## Your objective
Output the data below line for line, exactly, up to and including the line where "hypotheses, a concrete" appears.

## Given records
-- ==== Sys2Proof/Tests/Slice0.lean ====
section
/-! SUPPORT. Tests. The expected values are those of spec/95_test_vectors.md (the vector is named at each test) or
written out from the encodings of 30_encoding.md. The witness theorems at the end show, for each obligation with
hypotheses, a concrete input that meets them, one for each clause at a boundary value. -/

open Sys2Proof Sys2Proof.Machine

namespace Sys2Proof.Tests

/-! ### Helpers -/

/-- The operation answers a next state with this property. -/
def nextIs (o : Out) (p : State → Bool) : Bool :=
  match o with
  | .next t => p t
  | .fault _ => false
  | .refused _ => false

/-- The operation is refused for this reason. -/
def refusedAs (o : Out) (r : Refusal) : Bool :=
  match o with
  | .next _ => false
  | .fault _ => false
  | .refused r' => decide (r' = r)

/-- The start state of the vectors: `INIT levels=0b1111 @0` after power-on. -/
def ready0 : State := initialised 0b1111 0 State.reset

/-- A frame in progress: `AA 00 len` and the body bytes so far arrived at time `t`. -/
def inBody (len : BitVec 16) (body : List Byte) (t : Nat) : State :=
  { ready0 with
    phase := .readBody, bodyLen := len, cursor := BitVec.ofNat 16 body.length,
    buf := (List.range body.length).zip body, tLastByte := t }

/-- A frame whose whole body has arrived at time `t`. -/
def atChecksum (body : List Byte) (t : Nat) : State :=
  { inBody (BitVec.ofNat 16 body.length) body t with phase := .readChecksum }

/-- A length in progress, with the register as it stands. -/
def inLength (ph : Phase) (len : BitVec 16) (t : Nat) : State :=
  { ready0 with phase := ph, bodyLen := len, tLastByte := t }

/-- The session connected by a valid frame at time `t`. -/
def alive (t : Nat) : State := { ready0 with connected := true, tLastValid := t, tLastByte := t }

/-- Line 0 of an active-low board. -/
def line (cand reported : Bool) (cnt tRep : Nat) : ButtonLine :=
  { activeLow := true, cand := cand, reported := reported, cnt := cnt, tRep := tRep }

def withLine0 (L : ButtonLine) (s : State) : State := { s with lines := s.lines.set 0 L }

def freezing (s : State) : State := { s with cfg := { s.cfg with quietMode := .freeze } }

/-! ### WellFormed refuses an ill-formed term at every check -/

theorem test_wellFormed_accepts :
    (Instr.displayText 3 [0x48, 0x69, 0x20] 4294967295).wellFormed Cfg.ref = true := by decide

theorem test_wellFormed_time_of_ports :
    [Instr.rxByte 0xAA 4294967296, .sampleTick 0 4294967296, .sessionCheck 4294967296,
      .heartbeatCheck 4294967296 0, .init 0 4294967296, .rxs [] 4294967296].any (·.wellFormed Cfg.ref) = false := by decide

theorem test_wellFormed_time_of_frames :
    [Instr.displayText 1 [1] 4294967296, .statusText 1 [2] 4294967296, .setLeds 1 [3] 4294967296,
      .clearDisplay 1 [4] 4294967296, .setButtonLabels 1 [5] 4294967296, .buttonEvent 1 [0x10] 4294967296,
      .heartbeat 1 [0x11] 4294967296, .unknownKind 1 0x7F [0x7F] 4294967296].any (·.wellFormed Cfg.ref) = false := by
  decide

theorem test_wellFormed_frame_tail :
    [Instr.displayText 3 [0x48, 0x69] 0, .statusText 1 [] 0, .setLeds 1 [3, 3] 0, .clearDisplay 0 [4] 0,
      .setButtonLabels 1 [] 0, .buttonEvent 3 [0, 1] 0, .heartbeat 2 [1] 0,
      .unknownKind 1 0x7F [] 0].any (·.wellFormed Cfg.ref) = false := by decide

theorem test_wellFormed_unknownKind_is_unknown :
    (Instr.unknownKind 1 0x04 [0x04] 0).wellFormed Cfg.ref = false := by decide

theorem test_wellFormed_encode_domain :
    (Instr.encode 1 (List.replicate 65535 0)).wellFormed Cfg.ref = false ∧
      (Instr.encode 1 (List.replicate 65534 0)).wellFormed Cfg.ref = true := by
  simp only [Instr.wellFormed, List.length_replicate]
  decide

theorem test_wellFormed_pollCycle :
    [Instr.pollCycle [(0, 4294967296)] none none none, .pollCycle [] (some (0, 4294967296)) none none,
      .pollCycle [] none (some 4294967296) none,
      .pollCycle [] none none (some (4294967296, 0))].any (·.wellFormed Cfg.ref) = false := by decide

/-! ### Decode: every constructor, from words written out from 30_encoding.md -/

/-- Operand ports with nothing zero, so that a swapped port shows. -/
def ports (op : BitVec 3) : PortSample :=
  { op := op, now := 777, rxByte := 0xA5, levels := 0b1011, hbStatus := 0x5A, btnIndex := 0b10, btnPressed := true }

theorem test_decode_nop : decode Cfg.ref (.port (ports 0b000)) = .nop := by decide
theorem test_decode_rxByte : decode Cfg.ref (.port (ports 0b001)) = .rxByte 0xA5 777 := by decide
theorem test_decode_sampleTick : decode Cfg.ref (.port (ports 0b010)) = .sampleTick 0b1011 777 := by decide
theorem test_decode_sessionCheck : decode Cfg.ref (.port (ports 0b011)) = .sessionCheck 777 := by decide
theorem test_decode_heartbeatCheck : decode Cfg.ref (.port (ports 0b100)) = .heartbeatCheck 777 0x5A := by decide
theorem test_decode_sendButtonEvent : decode Cfg.ref (.port (ports 0b101)) = .sendButtonEvent 2 true := by decide
theorem test_decode_sendHeartbeat : decode Cfg.ref (.port (ports 0b110)) = .sendHeartbeat 0x5A := by decide
theorem test_decode_init : decode Cfg.ref (.port (ports 0b111)) = .init 0b1011 777 := by decide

## Your solution
-- ==== Sys2Proof/Tests/Slice0.lean ====
section
/-! SUPPORT. Tests. The expected values are those of spec/95_test_vectors.md (the vector is named at each test) or
written out from the encodings of 30_encoding.md. The witness theorems at the end show, for each obligation with
hypotheses, a concrete input that meets them, one for each clause at a boundary value. -/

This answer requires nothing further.